ACTIVITY: Starting with the line that contains "s.lenW ≤ c →" and stopping after the line that contains "s.status.st ≠ .busy → l ≤", copy the entries below exactly. Include nothing else.

Collected data

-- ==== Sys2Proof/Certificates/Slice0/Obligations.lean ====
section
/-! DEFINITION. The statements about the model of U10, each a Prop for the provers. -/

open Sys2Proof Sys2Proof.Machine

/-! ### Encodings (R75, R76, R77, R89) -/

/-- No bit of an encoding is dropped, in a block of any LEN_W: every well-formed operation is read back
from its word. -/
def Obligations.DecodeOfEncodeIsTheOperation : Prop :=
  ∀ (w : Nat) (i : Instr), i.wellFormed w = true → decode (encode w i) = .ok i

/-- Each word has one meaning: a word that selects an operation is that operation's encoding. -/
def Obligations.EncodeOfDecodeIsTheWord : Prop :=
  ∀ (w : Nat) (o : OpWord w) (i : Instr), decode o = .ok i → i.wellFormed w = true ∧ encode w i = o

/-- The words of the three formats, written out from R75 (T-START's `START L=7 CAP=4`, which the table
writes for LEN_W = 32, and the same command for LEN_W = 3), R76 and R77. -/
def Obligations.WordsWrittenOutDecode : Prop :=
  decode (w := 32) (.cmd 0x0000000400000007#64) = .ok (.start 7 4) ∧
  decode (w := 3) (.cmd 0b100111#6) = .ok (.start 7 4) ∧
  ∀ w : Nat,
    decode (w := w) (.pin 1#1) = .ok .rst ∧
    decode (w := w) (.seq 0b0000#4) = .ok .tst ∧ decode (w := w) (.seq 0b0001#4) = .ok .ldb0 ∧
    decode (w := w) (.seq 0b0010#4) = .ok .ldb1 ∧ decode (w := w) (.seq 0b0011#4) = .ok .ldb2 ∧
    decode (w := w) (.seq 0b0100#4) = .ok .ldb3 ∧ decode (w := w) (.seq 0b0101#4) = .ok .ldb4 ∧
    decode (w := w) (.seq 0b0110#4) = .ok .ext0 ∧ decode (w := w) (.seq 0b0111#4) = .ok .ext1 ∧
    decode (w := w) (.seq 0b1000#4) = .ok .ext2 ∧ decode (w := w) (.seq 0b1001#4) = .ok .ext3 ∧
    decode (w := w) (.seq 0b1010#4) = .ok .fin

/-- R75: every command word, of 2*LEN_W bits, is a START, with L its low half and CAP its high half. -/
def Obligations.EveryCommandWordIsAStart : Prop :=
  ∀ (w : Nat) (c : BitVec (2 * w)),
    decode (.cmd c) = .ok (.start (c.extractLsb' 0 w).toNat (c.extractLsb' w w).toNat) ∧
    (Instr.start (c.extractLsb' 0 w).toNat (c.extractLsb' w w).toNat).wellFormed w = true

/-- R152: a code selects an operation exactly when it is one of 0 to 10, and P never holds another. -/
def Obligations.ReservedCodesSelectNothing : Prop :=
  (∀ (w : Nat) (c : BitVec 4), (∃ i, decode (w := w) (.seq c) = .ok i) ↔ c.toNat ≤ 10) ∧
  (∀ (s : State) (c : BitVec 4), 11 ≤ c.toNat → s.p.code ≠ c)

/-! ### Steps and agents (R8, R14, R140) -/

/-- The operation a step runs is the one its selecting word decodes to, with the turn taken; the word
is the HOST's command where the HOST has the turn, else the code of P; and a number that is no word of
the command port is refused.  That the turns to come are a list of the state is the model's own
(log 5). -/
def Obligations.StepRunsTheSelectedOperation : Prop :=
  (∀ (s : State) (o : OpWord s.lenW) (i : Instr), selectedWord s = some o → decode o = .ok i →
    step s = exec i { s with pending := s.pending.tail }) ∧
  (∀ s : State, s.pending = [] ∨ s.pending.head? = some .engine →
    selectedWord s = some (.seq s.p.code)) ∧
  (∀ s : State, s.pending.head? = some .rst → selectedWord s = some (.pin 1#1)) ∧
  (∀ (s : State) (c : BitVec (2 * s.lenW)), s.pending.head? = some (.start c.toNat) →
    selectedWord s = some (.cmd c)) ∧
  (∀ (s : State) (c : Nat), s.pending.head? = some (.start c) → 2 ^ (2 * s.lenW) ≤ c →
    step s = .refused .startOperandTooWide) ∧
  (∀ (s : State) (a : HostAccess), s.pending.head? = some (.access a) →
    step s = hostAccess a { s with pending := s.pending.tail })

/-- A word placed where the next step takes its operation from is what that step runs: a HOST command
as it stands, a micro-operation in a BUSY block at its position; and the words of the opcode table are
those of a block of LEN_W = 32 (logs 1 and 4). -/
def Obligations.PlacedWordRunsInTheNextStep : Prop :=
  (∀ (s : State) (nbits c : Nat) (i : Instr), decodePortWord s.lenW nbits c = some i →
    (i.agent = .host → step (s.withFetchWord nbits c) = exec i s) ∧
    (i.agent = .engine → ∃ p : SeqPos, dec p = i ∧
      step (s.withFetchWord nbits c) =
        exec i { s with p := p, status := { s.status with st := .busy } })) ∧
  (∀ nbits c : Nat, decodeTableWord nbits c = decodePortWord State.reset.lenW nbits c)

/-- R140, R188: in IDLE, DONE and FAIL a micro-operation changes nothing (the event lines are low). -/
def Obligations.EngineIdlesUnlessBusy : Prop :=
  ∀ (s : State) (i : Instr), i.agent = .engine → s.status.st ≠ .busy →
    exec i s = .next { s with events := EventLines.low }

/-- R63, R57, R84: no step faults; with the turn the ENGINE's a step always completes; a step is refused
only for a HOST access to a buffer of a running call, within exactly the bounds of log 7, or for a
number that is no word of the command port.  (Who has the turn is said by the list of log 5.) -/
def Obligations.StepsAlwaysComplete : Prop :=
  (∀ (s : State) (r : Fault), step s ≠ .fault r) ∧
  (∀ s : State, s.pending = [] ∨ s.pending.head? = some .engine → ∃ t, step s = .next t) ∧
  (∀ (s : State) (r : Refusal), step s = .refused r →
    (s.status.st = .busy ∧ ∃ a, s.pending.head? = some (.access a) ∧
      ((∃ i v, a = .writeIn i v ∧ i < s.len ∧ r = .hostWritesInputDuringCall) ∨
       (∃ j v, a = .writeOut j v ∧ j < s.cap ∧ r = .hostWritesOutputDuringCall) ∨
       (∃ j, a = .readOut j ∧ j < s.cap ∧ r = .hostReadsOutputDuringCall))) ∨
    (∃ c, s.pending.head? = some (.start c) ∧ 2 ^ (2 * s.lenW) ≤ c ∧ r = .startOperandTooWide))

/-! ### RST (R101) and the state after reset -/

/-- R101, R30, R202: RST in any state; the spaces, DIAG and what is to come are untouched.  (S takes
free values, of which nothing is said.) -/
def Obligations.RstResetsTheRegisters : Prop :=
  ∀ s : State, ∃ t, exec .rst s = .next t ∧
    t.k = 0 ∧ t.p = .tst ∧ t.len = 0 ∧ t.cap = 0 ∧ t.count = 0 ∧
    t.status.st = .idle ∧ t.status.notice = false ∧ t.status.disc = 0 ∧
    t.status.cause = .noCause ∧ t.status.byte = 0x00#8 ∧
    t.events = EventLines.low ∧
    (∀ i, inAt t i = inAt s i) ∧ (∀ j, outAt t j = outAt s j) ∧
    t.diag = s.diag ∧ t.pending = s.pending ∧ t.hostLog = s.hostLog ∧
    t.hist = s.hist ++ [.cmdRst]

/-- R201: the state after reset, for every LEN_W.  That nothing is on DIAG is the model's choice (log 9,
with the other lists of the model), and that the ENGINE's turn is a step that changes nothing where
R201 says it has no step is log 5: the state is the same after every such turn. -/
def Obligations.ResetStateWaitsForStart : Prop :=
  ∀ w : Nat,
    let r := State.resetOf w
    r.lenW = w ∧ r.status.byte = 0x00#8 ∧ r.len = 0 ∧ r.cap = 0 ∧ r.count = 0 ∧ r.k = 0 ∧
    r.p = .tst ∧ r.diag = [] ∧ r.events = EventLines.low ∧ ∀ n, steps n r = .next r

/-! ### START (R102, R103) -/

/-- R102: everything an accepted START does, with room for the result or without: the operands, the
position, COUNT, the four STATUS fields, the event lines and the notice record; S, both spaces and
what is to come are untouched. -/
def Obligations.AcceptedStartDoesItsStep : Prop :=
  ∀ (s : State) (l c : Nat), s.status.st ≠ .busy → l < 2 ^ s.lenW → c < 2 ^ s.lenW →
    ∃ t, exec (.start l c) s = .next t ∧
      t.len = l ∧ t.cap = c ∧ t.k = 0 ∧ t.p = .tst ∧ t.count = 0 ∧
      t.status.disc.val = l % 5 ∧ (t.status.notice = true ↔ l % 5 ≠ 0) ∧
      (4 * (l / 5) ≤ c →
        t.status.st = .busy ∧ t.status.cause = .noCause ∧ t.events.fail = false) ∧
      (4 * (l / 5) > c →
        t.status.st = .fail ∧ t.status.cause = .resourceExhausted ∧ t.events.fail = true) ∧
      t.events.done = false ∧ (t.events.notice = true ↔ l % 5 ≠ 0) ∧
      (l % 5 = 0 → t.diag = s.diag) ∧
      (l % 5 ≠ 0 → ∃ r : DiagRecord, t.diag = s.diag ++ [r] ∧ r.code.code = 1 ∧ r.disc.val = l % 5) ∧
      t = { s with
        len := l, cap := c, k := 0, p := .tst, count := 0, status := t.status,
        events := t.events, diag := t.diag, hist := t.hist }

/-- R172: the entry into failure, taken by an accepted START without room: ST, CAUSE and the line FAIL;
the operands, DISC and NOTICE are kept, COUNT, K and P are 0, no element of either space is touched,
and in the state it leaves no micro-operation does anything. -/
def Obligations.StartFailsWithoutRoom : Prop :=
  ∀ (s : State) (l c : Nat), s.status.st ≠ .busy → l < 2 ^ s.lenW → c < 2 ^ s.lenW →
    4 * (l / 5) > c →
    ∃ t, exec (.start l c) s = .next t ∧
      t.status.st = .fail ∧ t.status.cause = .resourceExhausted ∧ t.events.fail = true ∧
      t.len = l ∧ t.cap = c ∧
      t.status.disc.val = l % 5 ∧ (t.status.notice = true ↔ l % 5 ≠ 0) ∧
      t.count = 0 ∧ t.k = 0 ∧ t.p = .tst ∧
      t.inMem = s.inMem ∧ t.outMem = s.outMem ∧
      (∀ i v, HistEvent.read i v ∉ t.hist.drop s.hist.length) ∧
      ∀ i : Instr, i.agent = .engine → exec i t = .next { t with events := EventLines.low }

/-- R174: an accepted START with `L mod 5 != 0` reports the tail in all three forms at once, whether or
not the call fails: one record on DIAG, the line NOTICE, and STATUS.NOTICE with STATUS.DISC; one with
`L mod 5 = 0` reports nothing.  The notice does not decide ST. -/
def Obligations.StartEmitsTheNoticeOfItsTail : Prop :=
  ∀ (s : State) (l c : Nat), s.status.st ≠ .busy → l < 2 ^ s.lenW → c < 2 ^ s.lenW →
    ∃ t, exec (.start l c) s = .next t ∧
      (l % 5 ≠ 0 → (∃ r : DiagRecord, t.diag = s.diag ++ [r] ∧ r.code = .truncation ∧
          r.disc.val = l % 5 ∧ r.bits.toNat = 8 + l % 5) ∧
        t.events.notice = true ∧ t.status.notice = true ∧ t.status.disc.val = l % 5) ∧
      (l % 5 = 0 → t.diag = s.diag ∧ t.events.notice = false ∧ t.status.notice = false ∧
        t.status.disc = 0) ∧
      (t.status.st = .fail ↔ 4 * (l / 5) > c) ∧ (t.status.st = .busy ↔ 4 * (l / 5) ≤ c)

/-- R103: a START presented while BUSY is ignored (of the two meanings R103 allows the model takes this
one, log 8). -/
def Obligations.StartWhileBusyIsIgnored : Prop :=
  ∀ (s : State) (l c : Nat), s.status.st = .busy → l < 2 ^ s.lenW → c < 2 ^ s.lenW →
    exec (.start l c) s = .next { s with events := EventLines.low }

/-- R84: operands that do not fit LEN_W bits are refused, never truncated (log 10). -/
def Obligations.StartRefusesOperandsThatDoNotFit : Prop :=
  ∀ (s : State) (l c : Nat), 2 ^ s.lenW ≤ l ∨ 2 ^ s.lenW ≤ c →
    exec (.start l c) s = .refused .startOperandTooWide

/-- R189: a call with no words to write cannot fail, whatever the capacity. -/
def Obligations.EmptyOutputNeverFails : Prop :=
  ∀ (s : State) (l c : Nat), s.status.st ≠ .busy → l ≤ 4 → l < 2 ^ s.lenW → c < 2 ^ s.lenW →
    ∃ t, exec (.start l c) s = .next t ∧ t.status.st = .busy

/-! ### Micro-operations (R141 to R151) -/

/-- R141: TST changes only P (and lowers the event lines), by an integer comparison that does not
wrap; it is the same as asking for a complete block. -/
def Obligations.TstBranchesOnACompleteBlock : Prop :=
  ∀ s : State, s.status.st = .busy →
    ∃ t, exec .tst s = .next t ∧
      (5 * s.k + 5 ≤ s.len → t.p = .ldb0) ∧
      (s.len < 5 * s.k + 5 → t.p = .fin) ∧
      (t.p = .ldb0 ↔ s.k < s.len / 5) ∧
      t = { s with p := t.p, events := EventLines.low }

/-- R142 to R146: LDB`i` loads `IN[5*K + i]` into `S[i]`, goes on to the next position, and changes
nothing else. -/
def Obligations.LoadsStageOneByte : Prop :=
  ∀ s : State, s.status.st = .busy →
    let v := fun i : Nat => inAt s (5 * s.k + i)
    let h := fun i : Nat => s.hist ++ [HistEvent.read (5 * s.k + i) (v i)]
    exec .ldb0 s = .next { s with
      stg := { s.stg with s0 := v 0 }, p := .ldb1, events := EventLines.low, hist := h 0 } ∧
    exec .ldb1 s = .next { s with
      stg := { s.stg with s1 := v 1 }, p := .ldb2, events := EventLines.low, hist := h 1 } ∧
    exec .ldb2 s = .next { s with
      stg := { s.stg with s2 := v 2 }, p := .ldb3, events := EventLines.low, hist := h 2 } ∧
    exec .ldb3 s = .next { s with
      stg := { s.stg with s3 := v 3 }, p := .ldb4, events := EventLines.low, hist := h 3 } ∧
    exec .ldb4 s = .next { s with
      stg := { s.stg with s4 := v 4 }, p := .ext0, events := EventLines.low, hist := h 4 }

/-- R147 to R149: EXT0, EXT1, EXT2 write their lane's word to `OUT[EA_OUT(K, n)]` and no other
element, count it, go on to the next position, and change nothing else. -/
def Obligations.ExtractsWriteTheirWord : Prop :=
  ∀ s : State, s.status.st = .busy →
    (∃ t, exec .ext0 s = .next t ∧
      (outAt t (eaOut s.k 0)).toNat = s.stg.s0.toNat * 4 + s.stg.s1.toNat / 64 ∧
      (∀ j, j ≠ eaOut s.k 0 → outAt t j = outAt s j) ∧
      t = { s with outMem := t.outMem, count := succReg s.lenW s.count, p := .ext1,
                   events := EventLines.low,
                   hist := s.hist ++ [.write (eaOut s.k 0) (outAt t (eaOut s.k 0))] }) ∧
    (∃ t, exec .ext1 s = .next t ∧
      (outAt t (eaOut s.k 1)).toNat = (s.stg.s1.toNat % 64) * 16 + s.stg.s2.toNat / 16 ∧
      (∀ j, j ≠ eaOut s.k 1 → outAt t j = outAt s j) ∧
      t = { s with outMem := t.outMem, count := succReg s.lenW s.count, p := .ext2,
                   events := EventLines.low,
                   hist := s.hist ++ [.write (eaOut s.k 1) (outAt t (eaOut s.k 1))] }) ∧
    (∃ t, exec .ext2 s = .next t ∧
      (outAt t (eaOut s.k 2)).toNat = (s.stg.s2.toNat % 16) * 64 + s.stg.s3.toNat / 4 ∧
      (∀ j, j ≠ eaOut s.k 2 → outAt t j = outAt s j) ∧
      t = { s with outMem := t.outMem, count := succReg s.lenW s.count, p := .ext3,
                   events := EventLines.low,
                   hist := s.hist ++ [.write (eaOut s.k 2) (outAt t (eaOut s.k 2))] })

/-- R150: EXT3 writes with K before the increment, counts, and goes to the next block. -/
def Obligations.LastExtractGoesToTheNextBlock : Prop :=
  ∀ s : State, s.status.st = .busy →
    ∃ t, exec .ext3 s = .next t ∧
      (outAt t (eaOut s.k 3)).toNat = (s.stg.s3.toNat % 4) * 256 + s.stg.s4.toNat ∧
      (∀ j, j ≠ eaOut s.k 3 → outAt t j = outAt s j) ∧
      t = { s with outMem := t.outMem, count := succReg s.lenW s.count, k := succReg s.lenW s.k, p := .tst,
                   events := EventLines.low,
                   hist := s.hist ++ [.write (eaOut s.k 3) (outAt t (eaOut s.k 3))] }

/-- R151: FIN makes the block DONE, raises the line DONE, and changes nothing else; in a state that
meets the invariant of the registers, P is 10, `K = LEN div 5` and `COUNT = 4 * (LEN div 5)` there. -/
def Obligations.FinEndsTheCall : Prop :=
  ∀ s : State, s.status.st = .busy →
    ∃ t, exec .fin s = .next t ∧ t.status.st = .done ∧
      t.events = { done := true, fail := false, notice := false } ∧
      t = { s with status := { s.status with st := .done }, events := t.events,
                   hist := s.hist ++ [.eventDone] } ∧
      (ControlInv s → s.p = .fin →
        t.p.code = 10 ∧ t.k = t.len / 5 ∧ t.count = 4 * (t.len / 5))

EXERCISE SOLUTION:
  ∀ (s : State) (l c : Nat), 2 ^ s.lenW ≤ l ∨ 2 ^ s.lenW ≤ c →
    exec (.start l c) s = .refused .startOperandTooWide

/-- R189: a call with no words to write cannot fail, whatever the capacity. -/
def Obligations.EmptyOutputNeverFails : Prop :=
  ∀ (s : State) (l c : Nat), s.status.st ≠ .busy → l ≤ 4 → l < 2 ^ s.lenW → c < 2 ^ s.lenW →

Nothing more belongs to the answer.